Going line by line through the entries below, note each one with "hexDigit", then report how many there are and nothing else.

Excerpts from a dataset
··········

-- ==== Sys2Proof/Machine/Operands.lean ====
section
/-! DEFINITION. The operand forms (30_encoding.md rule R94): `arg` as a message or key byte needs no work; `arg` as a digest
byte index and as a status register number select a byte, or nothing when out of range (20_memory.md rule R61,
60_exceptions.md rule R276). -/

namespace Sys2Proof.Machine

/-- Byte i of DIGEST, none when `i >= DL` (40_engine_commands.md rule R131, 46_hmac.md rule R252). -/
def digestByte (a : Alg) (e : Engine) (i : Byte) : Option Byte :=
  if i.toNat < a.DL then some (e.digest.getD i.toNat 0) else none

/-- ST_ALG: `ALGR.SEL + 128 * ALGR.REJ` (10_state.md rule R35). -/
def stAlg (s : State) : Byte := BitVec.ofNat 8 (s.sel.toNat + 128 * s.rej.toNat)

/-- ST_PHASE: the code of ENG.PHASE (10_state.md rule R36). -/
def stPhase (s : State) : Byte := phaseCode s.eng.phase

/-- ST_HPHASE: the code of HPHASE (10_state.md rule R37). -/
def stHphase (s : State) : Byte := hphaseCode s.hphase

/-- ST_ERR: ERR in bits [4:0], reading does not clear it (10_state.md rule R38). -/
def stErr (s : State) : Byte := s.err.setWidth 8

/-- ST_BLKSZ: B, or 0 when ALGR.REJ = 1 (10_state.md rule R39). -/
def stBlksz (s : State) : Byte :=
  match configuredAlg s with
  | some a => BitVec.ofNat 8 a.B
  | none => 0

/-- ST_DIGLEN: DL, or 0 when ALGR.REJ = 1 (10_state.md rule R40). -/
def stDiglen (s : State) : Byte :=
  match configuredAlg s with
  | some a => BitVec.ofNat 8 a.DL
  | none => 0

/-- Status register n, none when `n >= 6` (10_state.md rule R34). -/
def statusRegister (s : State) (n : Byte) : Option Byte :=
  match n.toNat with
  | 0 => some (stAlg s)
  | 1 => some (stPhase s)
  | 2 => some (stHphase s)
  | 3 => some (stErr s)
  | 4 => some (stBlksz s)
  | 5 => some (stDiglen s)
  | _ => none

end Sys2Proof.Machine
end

··········

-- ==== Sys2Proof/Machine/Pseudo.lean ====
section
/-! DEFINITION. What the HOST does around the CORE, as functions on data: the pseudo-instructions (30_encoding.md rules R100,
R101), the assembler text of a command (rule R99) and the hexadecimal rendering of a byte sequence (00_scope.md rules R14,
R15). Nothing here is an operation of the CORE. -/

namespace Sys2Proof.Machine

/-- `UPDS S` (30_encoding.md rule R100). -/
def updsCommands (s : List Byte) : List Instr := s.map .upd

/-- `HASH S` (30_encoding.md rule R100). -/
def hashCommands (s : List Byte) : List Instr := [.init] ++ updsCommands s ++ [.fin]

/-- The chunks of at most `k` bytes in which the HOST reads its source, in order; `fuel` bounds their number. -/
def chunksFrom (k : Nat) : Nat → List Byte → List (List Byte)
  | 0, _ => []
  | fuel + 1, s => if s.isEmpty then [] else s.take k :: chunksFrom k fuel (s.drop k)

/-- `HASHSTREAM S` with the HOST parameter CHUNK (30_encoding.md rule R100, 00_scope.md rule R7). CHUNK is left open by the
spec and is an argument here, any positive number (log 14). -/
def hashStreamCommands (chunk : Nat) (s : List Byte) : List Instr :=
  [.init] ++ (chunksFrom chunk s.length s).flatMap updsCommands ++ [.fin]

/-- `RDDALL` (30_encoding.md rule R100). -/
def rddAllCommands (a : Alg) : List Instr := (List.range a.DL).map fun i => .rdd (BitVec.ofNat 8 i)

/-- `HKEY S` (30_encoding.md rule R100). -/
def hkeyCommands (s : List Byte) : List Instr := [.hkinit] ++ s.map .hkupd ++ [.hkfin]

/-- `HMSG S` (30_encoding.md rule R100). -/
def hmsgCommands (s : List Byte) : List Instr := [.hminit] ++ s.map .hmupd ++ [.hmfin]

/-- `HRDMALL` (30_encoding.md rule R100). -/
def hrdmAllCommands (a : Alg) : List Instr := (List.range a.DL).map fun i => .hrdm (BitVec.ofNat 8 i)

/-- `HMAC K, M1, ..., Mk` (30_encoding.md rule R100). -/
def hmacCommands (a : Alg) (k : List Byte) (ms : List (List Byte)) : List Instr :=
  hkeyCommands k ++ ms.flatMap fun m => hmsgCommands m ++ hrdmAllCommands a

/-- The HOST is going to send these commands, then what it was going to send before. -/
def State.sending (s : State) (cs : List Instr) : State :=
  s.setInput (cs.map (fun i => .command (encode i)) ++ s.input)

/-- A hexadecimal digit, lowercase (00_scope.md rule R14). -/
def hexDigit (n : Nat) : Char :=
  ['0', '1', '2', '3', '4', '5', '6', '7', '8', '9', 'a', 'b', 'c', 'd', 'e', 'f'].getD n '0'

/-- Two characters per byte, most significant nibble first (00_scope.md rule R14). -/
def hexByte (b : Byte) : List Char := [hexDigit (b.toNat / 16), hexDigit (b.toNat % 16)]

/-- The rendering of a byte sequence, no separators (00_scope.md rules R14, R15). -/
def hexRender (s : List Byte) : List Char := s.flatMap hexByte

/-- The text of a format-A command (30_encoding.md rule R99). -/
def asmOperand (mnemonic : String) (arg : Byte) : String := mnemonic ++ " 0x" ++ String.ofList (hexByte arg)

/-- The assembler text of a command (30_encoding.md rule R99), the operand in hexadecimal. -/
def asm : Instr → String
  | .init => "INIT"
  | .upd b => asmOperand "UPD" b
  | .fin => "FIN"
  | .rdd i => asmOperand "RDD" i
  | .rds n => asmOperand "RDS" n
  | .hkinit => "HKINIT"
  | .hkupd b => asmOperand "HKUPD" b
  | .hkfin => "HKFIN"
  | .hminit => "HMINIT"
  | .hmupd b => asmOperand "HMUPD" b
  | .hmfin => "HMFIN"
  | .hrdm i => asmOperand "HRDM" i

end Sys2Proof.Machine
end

··········

■ **Your response**
2